Work item
Among the records below, find the lines with the word "rounds" and copy them.

Saved data entries:
_ _ _
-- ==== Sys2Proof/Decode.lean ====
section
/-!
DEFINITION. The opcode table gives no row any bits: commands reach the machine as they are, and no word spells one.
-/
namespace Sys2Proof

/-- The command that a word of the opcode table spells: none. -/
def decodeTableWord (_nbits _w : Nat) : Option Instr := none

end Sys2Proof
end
_ _ _
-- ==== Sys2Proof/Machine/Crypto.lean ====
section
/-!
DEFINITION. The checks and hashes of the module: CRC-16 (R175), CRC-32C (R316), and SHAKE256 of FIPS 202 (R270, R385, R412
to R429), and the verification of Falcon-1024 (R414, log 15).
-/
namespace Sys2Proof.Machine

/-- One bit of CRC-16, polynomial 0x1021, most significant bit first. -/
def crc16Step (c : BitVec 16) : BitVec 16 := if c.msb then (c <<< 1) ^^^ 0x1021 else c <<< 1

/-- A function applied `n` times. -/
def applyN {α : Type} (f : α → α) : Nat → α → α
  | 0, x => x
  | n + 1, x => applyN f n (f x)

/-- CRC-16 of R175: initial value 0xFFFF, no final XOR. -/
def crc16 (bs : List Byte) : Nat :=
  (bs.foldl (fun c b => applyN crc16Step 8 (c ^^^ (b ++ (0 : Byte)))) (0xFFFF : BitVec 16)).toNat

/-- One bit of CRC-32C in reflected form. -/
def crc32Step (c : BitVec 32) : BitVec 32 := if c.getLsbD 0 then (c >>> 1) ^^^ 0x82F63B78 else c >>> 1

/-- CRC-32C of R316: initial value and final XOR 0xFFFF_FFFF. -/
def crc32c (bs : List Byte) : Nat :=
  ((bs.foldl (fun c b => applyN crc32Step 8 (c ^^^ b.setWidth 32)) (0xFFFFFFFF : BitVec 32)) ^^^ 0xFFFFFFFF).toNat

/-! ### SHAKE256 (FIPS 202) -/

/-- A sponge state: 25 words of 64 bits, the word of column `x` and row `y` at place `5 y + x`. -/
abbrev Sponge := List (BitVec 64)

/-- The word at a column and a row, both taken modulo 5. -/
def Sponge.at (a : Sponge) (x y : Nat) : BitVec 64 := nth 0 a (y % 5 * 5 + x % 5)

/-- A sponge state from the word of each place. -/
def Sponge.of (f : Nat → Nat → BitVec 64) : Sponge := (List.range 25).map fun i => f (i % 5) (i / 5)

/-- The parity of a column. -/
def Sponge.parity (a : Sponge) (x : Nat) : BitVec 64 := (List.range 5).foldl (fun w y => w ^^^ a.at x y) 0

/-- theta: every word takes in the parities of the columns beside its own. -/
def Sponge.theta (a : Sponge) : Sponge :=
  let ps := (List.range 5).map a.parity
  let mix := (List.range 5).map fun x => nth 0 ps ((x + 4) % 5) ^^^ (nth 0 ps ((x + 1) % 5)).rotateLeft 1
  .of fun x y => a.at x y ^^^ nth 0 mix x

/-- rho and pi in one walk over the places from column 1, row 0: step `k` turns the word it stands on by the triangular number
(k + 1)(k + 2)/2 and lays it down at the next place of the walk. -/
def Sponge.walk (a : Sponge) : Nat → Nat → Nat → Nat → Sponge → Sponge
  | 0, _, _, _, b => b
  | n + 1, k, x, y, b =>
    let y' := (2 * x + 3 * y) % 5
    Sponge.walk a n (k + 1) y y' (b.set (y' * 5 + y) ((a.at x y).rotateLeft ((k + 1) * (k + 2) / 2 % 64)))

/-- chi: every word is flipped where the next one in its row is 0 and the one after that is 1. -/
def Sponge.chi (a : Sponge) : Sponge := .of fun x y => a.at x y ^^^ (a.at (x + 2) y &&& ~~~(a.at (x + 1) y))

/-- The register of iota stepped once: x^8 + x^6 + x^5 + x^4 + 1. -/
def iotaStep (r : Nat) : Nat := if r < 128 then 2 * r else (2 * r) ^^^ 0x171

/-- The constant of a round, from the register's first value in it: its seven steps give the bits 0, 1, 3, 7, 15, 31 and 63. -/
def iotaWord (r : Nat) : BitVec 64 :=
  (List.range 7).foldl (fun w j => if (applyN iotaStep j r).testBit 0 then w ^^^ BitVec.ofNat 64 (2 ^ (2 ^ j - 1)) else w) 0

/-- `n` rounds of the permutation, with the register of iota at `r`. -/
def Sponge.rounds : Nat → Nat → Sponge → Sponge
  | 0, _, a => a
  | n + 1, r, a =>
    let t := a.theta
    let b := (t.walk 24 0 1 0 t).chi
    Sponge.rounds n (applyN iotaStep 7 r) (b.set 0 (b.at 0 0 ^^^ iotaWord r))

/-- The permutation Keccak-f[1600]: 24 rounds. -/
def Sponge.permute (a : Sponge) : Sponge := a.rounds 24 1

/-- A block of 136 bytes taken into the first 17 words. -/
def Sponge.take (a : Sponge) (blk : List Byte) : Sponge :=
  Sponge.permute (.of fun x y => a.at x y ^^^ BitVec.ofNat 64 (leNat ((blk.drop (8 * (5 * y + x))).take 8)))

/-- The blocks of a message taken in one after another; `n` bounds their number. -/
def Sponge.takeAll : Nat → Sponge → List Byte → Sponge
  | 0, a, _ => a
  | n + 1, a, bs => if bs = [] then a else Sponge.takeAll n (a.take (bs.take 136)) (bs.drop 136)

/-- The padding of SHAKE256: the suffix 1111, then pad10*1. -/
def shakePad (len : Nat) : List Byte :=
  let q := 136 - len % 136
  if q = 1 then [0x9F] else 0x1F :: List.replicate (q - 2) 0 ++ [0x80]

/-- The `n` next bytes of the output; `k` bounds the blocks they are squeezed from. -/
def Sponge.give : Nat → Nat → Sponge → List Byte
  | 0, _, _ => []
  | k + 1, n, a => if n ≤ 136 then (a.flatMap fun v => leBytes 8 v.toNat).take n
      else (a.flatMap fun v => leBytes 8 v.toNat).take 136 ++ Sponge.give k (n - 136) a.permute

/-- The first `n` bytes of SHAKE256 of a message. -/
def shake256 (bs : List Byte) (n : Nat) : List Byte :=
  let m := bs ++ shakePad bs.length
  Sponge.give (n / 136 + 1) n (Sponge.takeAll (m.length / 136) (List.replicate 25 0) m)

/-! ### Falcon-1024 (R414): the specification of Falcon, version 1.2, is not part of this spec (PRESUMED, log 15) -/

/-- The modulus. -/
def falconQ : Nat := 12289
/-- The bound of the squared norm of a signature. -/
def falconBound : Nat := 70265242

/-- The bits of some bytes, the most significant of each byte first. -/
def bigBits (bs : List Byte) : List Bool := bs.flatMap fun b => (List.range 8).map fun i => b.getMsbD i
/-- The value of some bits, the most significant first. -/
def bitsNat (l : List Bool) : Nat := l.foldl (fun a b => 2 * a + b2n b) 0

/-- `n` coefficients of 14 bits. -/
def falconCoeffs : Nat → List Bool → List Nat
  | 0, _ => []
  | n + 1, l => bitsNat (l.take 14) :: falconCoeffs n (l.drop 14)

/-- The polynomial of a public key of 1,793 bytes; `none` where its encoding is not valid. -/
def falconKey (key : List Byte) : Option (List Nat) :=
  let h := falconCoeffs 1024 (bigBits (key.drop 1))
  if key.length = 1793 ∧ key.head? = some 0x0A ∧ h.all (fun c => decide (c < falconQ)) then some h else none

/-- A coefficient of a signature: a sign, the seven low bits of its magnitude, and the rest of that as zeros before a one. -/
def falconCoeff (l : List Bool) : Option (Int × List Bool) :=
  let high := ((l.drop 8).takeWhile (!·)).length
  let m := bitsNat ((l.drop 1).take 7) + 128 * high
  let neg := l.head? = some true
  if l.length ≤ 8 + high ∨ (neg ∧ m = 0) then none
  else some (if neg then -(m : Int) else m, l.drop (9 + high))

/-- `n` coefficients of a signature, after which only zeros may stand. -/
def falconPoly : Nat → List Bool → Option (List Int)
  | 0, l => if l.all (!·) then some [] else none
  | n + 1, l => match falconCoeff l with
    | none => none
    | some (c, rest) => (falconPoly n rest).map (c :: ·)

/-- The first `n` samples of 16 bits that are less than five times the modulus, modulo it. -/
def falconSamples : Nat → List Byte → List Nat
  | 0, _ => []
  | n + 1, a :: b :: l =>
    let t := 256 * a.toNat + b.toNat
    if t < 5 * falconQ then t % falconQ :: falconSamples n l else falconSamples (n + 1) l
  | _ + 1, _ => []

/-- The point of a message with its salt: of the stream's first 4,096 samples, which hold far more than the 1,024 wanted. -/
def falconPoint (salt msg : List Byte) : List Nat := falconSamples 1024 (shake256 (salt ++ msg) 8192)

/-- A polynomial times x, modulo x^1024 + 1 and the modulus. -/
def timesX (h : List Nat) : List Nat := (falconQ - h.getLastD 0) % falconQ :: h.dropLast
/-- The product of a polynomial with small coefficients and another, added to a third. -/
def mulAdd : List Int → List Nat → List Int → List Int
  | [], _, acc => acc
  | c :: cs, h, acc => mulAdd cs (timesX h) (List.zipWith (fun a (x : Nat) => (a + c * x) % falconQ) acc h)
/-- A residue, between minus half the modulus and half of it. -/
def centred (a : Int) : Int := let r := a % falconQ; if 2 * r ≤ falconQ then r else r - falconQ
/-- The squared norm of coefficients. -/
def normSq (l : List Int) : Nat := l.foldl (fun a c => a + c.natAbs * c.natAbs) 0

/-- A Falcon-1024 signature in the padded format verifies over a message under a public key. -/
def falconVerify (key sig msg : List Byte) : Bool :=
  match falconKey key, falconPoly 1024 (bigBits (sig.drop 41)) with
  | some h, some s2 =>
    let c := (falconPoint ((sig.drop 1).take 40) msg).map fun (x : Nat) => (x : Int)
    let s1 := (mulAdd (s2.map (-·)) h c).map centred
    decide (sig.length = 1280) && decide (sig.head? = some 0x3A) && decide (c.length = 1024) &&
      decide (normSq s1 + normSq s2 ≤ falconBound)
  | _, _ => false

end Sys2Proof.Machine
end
_ _ _
Answer to this problem
/-- `n` rounds of the permutation, with the register of iota at `r`. -/
def Sponge.rounds : Nat → Nat → Sponge → Sponge
    Sponge.rounds n (applyN iotaStep 7 r) (b.set 0 (b.at 0 0 ^^^ iotaWord r))
/-- The permutation Keccak-f[1600]: 24 rounds. -/
def Sponge.permute (a : Sponge) : Sponge := a.rounds 24 1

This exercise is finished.